There's no mystery surounding Brett Pill’s long, slow climb through the San Francisco Giants’ minor league system that culminated Thursday in his being called to the big league team struggling to find offense and stay in the National League West pennant race.
Pill is a 6-foot-4, 215-pound right-hand hitting first baseman who captured Giants’ fans’ imaginations this summer with 24 home runs and 104 RBIs at Class AAA Fresno. While the big club was in a free fall from the top of the NL West, thanks in large part to the most impotent offense in the league, Pill was hitting .310 with a .340 on-base percentage in Fresno.
While first baseman Aubrey Huff’s power numbers diminished and his average hovered around .245, Pill was slugging .531 in Class AAA ball with an .871 OPS. Giants’ fans wondered, loudly, why Pill remained in Fresno while San Francisco was falling to pieces, averaging fewer than 3 runs per game.
As mentioned, no great mystery surrounding why it the Giants until Aug. 31 to recall the most productive hitter in the Pacific Coast League. It turns out that PCL batting numbers are inflated to the point that every season produces a hitter or two or three in the league who have Class AAA stats that indicate certain big league stardom.
Giants’ fans might remember that outfielder John Bowker was chasing the PCL Triple Crown in 2010, but never produced consistently in numerous trips to the big leagues with San Francisco. The Giants organization views Pill’s bat the way they viewed Bowker’s bat and, they felt, there was no rush to call on Pill and no reason to expect him to hit anywhere near in the big leagues what he was hitting in the PCL.
Pill’s 27 years old. Players aren’t prospects at 27. Rather, they’re holding on to the hope that they can break through to the big leagues. Pill’s done that, at last. Then, they hope they can prove close to 30 that they do have the tools to succeed in the big leagues. Giants outfielder Nate Schierholtz seemed to be headed off the 40-man roster last spring after failing to hit consistently in San Francisco. This season, as he neared 30, Schierholtz became a productive hitter and a defensive force in the outfield.
Pill hopes to emulate Schierholtz’s success, as he inches toward age 30. If Pill can do that, the Giants will get some sort of boost from the first baseman down the stretch. If he turns out to be another Bowker or one of the dozens of PCL sluggers who lost longball power and points on their average once they left the Class AAA ball parks so friendly to hitters.

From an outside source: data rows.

-- ==== Sys2Proof/Machine/FlagSetting.lean ====
section
/-! DEFINITION. Flag setting instructions (45_flag_setting.md): the shared operations, then one meaning for each row of
the opcode table. -/

namespace Sys2Proof.Machine

/-- SED, CLT, SET, CLV (R250): one flag is written. -/
def opSetFlag (f : Flag) (v : Bool) (s : State) : Result :=
  .next ((s.setFlag f v).advance 1)

/-- CLC, SEC, CLD (R251 to R253): one flag is written, but right after a decimal-mode ADC or SBC the instruction leaves
draws in C and D instead (R368, D14, log 19). -/
def opSetFlagAfterDecimal (f : Flag) (v : Bool) (s : State) : Result :=
  if s.decPending then
    .next (((s.setFlag .c (Config.freeBit .hazardC s.draws)).setFlag .d (Config.freeBit .hazardD s.draws)).advance 1)
  else .next ((s.setFlag f v).advance 1)

/-- CLI, SEI (R255, R256): I is written; at the boundary right after, the old I may still count (R324, D17, log 15). -/
def opSetI (v : Bool) (s : State) : Result :=
  .next (((s.setFlag .i v).advance 1).rememberI (s.flag .i))

/-- CLC, `18` (R251, R129). -/
def execClc (s : State) : Result := opSetFlagAfterDecimal .c false s

/-- SEC, `38` (R252, R129). -/
def execSec (s : State) : Result := opSetFlagAfterDecimal .c true s

/-- CLD, `D8` (R253, R129). -/
def execCld (s : State) : Result := opSetFlagAfterDecimal .d false s

/-- SED, `F8` (R254, R129). -/
def execSed (s : State) : Result := opSetFlag .d true s

/-- CLI, `58` (R255, R129). -/
def execCli (s : State) : Result := opSetI false s

/-- SEI, `78` (R256, R129). -/
def execSei (s : State) : Result := opSetI true s

/-- CLT, `12` (R257, R129). -/
def execClt (s : State) : Result := opSetFlag .t false s

/-- SET, `32` (R258, R129). -/
def execSet (s : State) : Result := opSetFlag .t true s

/-- CLV, `B8` (R259, R129). -/
def execClv (s : State) : Result := opSetFlag .v false s

end Sys2Proof.Machine
end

Pill is a first baseman. He has played a few games at third base, even played a bit at second base. The Giants tried to see if he had any versatility once Brandon Belt soared past Pill as the Giants first baseman of the future. (Belt was rushed to the major leagues this year because the club has struggled. He’s had MVP numbers in Fresno, yet has his batting average drooping near .200 in San Francisco.)
Pill has shown marked improvement in key areas this summer. His slugging percentage is up from .433 a year ago. His 36 doubles show he doesn’t need to hit home runs to help the decrepit Giants’ ois OPS and his OBP are up, too. He has cut down on his strikeouts every year since 2008 when he whiffed 85 times in Class A ball at San Jose. Pill struck out just 53 times in 516 at-bats in Fresno.
Pill doesn’t walk much, just 24 times this season in Class AAA. He won’t tear things up on the bases, though, with 31 steals in 735 minor league games.
The Giants just hope Pill can supply a spark with the bat. The organization might not consider him a true prospect, but Huff and the other veterans have performed so miserably that the club decided that Pill’s performance with the bat in Class AAA earned him a chance to show he can do better.
Unlike veteran outfielder Pat Burrell who was also added to the big league roster Thursday, Pill provides the Arizona Diamondbacks’ pitching staff a blank slate to work from. If Pill can take advantage of being an unknown commodity, with no big league scouting report available to pitchers, he can make a difference in the crucial, three-game series beginning Friday against Arizona.
The guess is that Pill will play first base against tough left-hand pitchers. Giants’ fans might want him to play first base, at least, against all rightys. He’ll pinch-hit, trying to improve on the bench performances of now departed Miguel Tejada and Aaron Rowand.
Pill hasn’t played the outfield in the minor leagues, or during a stellar collegiate career at Cal State Fullerton. It’s unlikely he’ll play any third or second, especially given that the club was hurt by defensive inadequacies as the losses began to mount.
There’s no mystery about why Pill stayed buried in the minor leagues for so long. There’s a long line of PCL sluggers ahead of him who failed in the big leagues. The Giants are, admittedly, desperate and looking for lightning in a bottle and … that’s why Pill finally got the call to San Francisco.
Fans who expect an eye-popping run-producer should consider Bowker’s story as they consider Pill’s potential contribution. However, even the bit of power Bowker supplied in his sporadic big league tenure with the Giants would be a welcome thing in San Francisco with the Diamondbacks due in town Friday.